Below are records; please set down exactly the lines from the first through the one containing "s.idxK := rfl".

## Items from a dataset
________________________________________
@[simp] theorem setCheckMode_params (b : Bool) (s : State) : (setCheckMode b s).params = s.params := rfl
@[simp] theorem setCheckMode_status (b : Bool) (s : State) : (setCheckMode b s).status = s.status := rfl
@[simp] theorem setCheckMode_checkMode (b : Bool) (s : State) : (setCheckMode b s).checkMode = b := rfl
@[simp] theorem setCheckMode_pbuf (b : Bool) (s : State) : (setCheckMode b s).pbuf = s.pbuf := rfl
@[simp] theorem setCheckMode_crcHi (b : Bool) (s : State) : (setCheckMode b s).crcHi = s.crcHi := rfl
@[simp] theorem setCheckMode_crcLo (b : Bool) (s : State) : (setCheckMode b s).crcLo = s.crcLo := rfl
@[simp] theorem setCheckMode_agg (b : Bool) (s : State) : (setCheckMode b s).agg = s.agg := rfl
@[simp] theorem setCheckMode_agg2 (b : Bool) (s : State) : (setCheckMode b s).agg2 = s.agg2 := rfl
@[simp] theorem setCheckMode_curOp (b : Bool) (s : State) : (setCheckMode b s).curOp = s.curOp := rfl
@[simp] theorem setCheckMode_base (b : Bool) (s : State) : (setCheckMode b s).base = s.base := rfl
@[simp] theorem setCheckMode_idxJ (b : Bool) (s : State) : (setCheckMode b s).idxJ = s.idxJ := rfl
@[simp] theorem setCheckMode_idxI (b : Bool) (s : State) : (setCheckMode b s).idxI = s.idxI := rfl
@[simp] theorem setCheckMode_idxK (b : Bool) (s : State) : (setCheckMode b s).idxK = s.idxK := rfl
@[simp] theorem setCheckMode_pending (b : Bool) (s : State) : (setCheckMode b s).pending = s.pending := rfl
@[simp] theorem setCheckMode_cmd (b : Bool) (s : State) : (setCheckMode b s).cmd = s.cmd := rfl
@[simp] theorem setCheckMode_wd (b : Bool) (s : State) : (setCheckMode b s).wd = s.wd := rfl
@[simp] theorem setCheckMode_rd (b : Bool) (s : State) : (setCheckMode b s).rd = s.rd := rfl
@[simp] theorem setCheckMode_rsp (b : Bool) (s : State) : (setCheckMode b s).rsp = s.rsp := rfl
@[simp] theorem setCheckMode_log (b : Bool) (s : State) : (setCheckMode b s).log = .checkModeWrite b :: s.log := rfl
@[simp] theorem setCheckMode_rst (b : Bool) (s : State) : (setCheckMode b s).rst = s.rst := rfl
@[simp] theorem setCheckMode_backend (b : Bool) (s : State) : (setCheckMode b s).backend = s.backend := rfl
@[simp] theorem setCheckMode_answersLeft (b : Bool) (s : State) : (setCheckMode b s).answersLeft = s.answersLeft := rfl
@[simp] theorem setCheckMode_flash (b : Bool) (s : State) : (setCheckMode b s).flash = s.flash := rfl
@[simp] theorem setCheckMode_draws (b : Bool) (s : State) : (setCheckMode b s).draws = s.draws := rfl
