/-- A scrambled page is the only place where the bytes can change. -/
theorem scramblePage_read_outside {m : Memory} (h : m.wf) {a x : Nat} (d : Page) (hx : x < a ∨ a + 256 ≤ x) :
    (m.scramblePage a d).read x = m.read x := by
  rw [scramblePage_read m h, if_neg (by omega)]

/-- Reset at an outstanding request touches no byte outside the page of the request (R124). -/
theorem abandonedFlash_read_outside {s : State} {q : LeafReq} (hq : s.pending = some q) (hs : OnReference s) {x : Nat}
    (hx : x < q.addr ∨ q.addr + 256 ≤ x) : (abandonedFlash s).read x = s.flash.read x := by
  obtain ⟨hb, hm⟩ := hs
  cases q with
  | erase a =>
    simp only [abandonedFlash, hb, hq]
    exact scramblePage_read_outside hm _ hx
  | write a d =>
    simp only [abandonedFlash, hb, hq]
    exact scramblePage_read_outside hm _ hx
  | read a => rw [abandonedFlash_of_read hq]

/-- Settles O2: the registers are at their reset values by the definition of `applyReset`, and the lemmas about
`abandonedFlash` say what becomes of the flash. -/
theorem resetInMidCommandAbandonsIt : Obligations.ResetInMidCommandAbandonsIt := by
  intro s q hr _ hq hs
  refine ⟨applyReset s, step_reset s hr, rfl, rfl, rfl, rfl, rfl, abandonedFlash_wf s hs.2,
    fun x hx => abandonedFlash_read_outside hq hs hx, ?_⟩
  rintro a rfl
  exact abandonedFlash_of_read hq

/-! ### A command over a silent backend (R136) -/

/-- From `s` to `t` no leaf request was issued, and nothing was done that needs one. -/
structure Quiet (s t : State) : Prop where
  params : t.params = s.params
  rst : t.rst = s.rst
  answersLeft : t.answersLeft = s.answersLeft
  flash : t.flash = s.flash
  requests : leafAddrs t.trace = leafAddrs s.trace

theorem Quiet.trans {s t u : State} (h : Quiet s t) (k : Quiet t u) : Quiet s u :=
  ⟨k.params.trans h.params, k.rst.trans h.rst, k.answersLeft.trans h.answersLeft, k.flash.trans h.flash,
    k.requests.trans h.requests⟩

theorem Quiet.of_frame {ws : List Reg} {s t : State} (h : UnchangedBut ws s t) (hf : Reg.flash ∉ ws)
    (hl : leafAddrs t.trace = leafAddrs s.trace) : Quiet s t :=
  ⟨h.params, h.rst, h.answersLeft, h.flash hf, hl⟩

theorem quiet_setStatus (v : Status) (s : State) : Quiet s (setStatus v s) :=
  .of_frame (setStatus_frame v s) (by simp) (leafAddrs_other _ _ _ rfl rfl)

theorem quiet_loadBase (a : Addr) (s : State) : Quiet s (loadBase a s) :=
  .of_frame (loadBase_frame a s) (by simp) (leafAddrs_same _ _ (by simp))

theorem quiet_clearAgg (l : Level) (s : State) : Quiet s (clearAgg l s) :=
  .of_frame (clearAgg_frame l s) (by cases l <;> simp) (leafAddrs_same _ _ (by simp))

theorem quiet_setIdx (l : Level) (n : Nat) (s : State) : Quiet s (setIdx l n s) :=
  .of_frame (setIdx_frame l n s) (by cases l <;> simp) (leafAddrs_same _ _ (by simp))

theorem quiet_loadPbuf (d : Page) (s : State) : Quiet s (loadPbuf d s) := ⟨rfl, rfl, rfl, rfl, rfl⟩

/-- The procedure, entered at `s`, waits for its first leaf request, which is at `a`. -/
def WaitsFirst {α : Type} (a : Nat) (s : State) (f : Flow α) : Prop :=
  ∃ q t, f = .waiting { t with pending := some q } ∧ q.addr = a ∧ Quiet s t

/-- Over a backend that answers nothing, the procedure waits for a request at `a` wherever `a` is valid. -/
def HangsAt {α : Type} (a : Nat) (proc : State → Flow α) : Prop :=
  ∀ s, s.answersLeft = some 0 → valid s.params a = true → WaitsFirst a s (proc s)

theorem WaitsFirst.from {α : Type} {a : Nat} {s t : State} {f : Flow α} (h : WaitsFirst a t f) (k : Quiet s t) :
    WaitsFirst a s f := by
  obtain ⟨q, u, hf, hq, hu⟩ := h
  exact ⟨q, u, hf, hq, k.trans hu⟩

/-- What comes after a procedure that hangs is not reached. -/
theorem WaitsFirst.andThen {α β : Type} {a : Nat} {s : State} {f : Flow α} (h : WaitsFirst a s f)
    (k : α → State → Flow β) : WaitsFirst a s (andThen f k) := by
  obtain ⟨q, t, rfl, hq, ht⟩ := h
  exact ⟨q, t, rfl, hq, ht⟩

/-- A procedure that hangs does so after quiet steps as well. -/
theorem HangsAt.after {α : Type} {a : Nat} {proc : State → Flow α} (h : HangsAt a proc) {s t : State}
    (hs : s.answersLeft = some 0) (hv : valid s.params a = true) (k : Quiet s t) : WaitsFirst a s (proc t) :=
  (h t (k.answersLeft.trans hs) (k.params ▸ hv)).from k

theorem leafExchange_hangsAt (q : LeafReq) : HangsAt q.addr (leafExchange q) := fun s hs _ =>
  ⟨q, s, leafExchange_silent q s hs, rfl, rfl, rfl, rfl, rfl, rfl⟩

theorem erasePage_hangsAt (a : Nat) : HangsAt a (erasePage a) := by
  intro s hs hv
  rw [erasePage, if_pos hv, leafErase]
  exact (((leafExchange_hangsAt (.erase a)).after hs hv (quiet_setStatus _ s)).andThen _).andThen _

theorem writePage_hangsAt (a : Nat) (d : Page) : HangsAt a (writePage a d) := by
  intro s hs hv
  rw [writePage, if_pos hv, leafWrite]
  have hq : Quiet s (loadPbuf d (setStatus .writingPage s)) := (quiet_setStatus _ s).trans (quiet_loadPbuf d _)
  exact (((leafExchange_hangsAt (.write a d)).after hs hv hq).andThen _).andThen _

theorem getPage_hangsAt (a : Nat) : HangsAt a (getPage a) := by
  intro s hs hv
  rw [getPage, if_pos hv, leafRead]
  exact (((leafExchange_hangsAt (.read a)).after hs hv (quiet_setStatus _ s)).andThen _).andThen _

theorem getPageBeat_hangsAt (j i a : Nat) : HangsAt a (getPageBeat j i a) := fun s hs hv =>
  (getPage_hangsAt a s hs hv).andThen _

/-- A compound procedure hangs in its first sub-operation, which is at the compound's own address. -/
theorem compound_hangsAt (l : Level) (v : Status) (lost a : Nat) {body : Nat → State → Flow Ret}
    (hbody : HangsAt a (body 0)) : HangsAt a (compound l v lost a body) := by
  intro s hs hv
  have hq : Quiet s (setIdx l 0 (clearAgg l (setStatus v s))) :=
    ((quiet_setStatus v s).trans (quiet_clearAgg l _)).trans (quiet_setIdx l 0 _)
  rw [compound, if_pos hv, subOps]
  exact ((hbody.after hs hv hq).andThen _).andThen _

theorem writeSector_hangsAt (a : Nat) (d : List Page) : HangsAt a (writeSector a d) :=
  compound_hangsAt _ _ _ _ (writePage_hangsAt a _)

theorem getSector_hangsAt (j a : Nat) : HangsAt a (getSector j a) :=
  compound_hangsAt _ _ _ _ (getPageBeat_hangsAt j 0 a)

theorem getPageCrc16_hangsAt (a : Nat) : HangsAt a (getPageCrc16 a) := fun s hs hv =>
  (getPage_hangsAt a s hs hv).andThen _

/-- Each of the ten commands with an address hangs at that address. -/
theorem procOf_hangsAt {i : Instr} (hi : (validatedPages i).isSome = true) :
    HangsAt i.addrField.toNat (procOf i) := by
  have hbase (a : Addr) {proc : State → Flow Ret} (h : HangsAt a.toNat proc) :
      HangsAt a.toNat fun s => proc (loadBase a s) := fun s hs hv => h.after hs hv (quiet_loadBase a s)
  cases i with
  | erasePage a => exact hbase a (erasePage_hangsAt _)
  | eraseSector a => exact hbase a (compound_hangsAt _ _ _ _ (erasePage_hangsAt _))
  | eraseBlock a => exact hbase a (compound_hangsAt _ _ _ _ (erasePage_hangsAt _))
  | writePage a d => exact hbase a (writePage_hangsAt _ d)
  | writeSector a d => exact hbase a (writeSector_hangsAt _ d)
  | writeBlock a d => exact hbase a (compound_hangsAt _ _ _ _ (writeSector_hangsAt _ _))
  | getPage a => exact hbase a (getPageBeat_hangsAt _ _ _)
  | getSector a => exact hbase a (getSector_hangsAt _ _)
  | getBlock a => exact hbase a (compound_hangsAt _ _ _ _ (getSector_hangsAt _ _))
  | getPageCrc16 a => exact hbase a (getPageCrc16_hangsAt _)
  | eraseFull _ => cases hi
  | enableCheckMode _ => cases hi
  | disableCheckMode _ => cases hi
  | reserved0 _ => cases hi
  | reservedE _ => cases hi
  | reservedF _ => cases hi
________________________________________
## TASK ANSWER
@[simp] theorem setCheckMode_params (b : Bool) (s : State) : (setCheckMode b s).params = s.params := rfl
@[simp] theorem setCheckMode_status (b : Bool) (s : State) : (setCheckMode b s).status = s.status := rfl
@[simp] theorem setCheckMode_checkMode (b : Bool) (s : State) : (setCheckMode b s).checkMode = b := rfl
@[simp] theorem setCheckMode_pbuf (b : Bool) (s : State) : (setCheckMode b s).pbuf = s.pbuf := rfl
@[simp] theorem setCheckMode_crcHi (b : Bool) (s : State) : (setCheckMode b s).crcHi = s.crcHi := rfl
@[simp] theorem setCheckMode_crcLo (b : Bool) (s : State) : (setCheckMode b s).crcLo = s.crcLo := rfl
@[simp] theorem setCheckMode_agg (b : Bool) (s : State) : (setCheckMode b s).agg = s.agg := rfl
@[simp] theorem setCheckMode_agg2 (b : Bool) (s : State) : (setCheckMode b s).agg2 = s.agg2 := rfl
@[simp] theorem setCheckMode_curOp (b : Bool) (s : State) : (setCheckMode b s).curOp = s.curOp := rfl
@[simp] theorem setCheckMode_base (b : Bool) (s : State) : (setCheckMode b s).base = s.base := rfl
@[simp] theorem setCheckMode_idxJ (b : Bool) (s : State) : (setCheckMode b s).idxJ = s.idxJ := rfl
@[simp] theorem setCheckMode_idxI (b : Bool) (s : State) : (setCheckMode b s).idxI = s.idxI := rfl
@[simp] theorem setCheckMode_idxK (b : Bool) (s : State) : (setCheckMode b s).idxK = s.idxK := rfl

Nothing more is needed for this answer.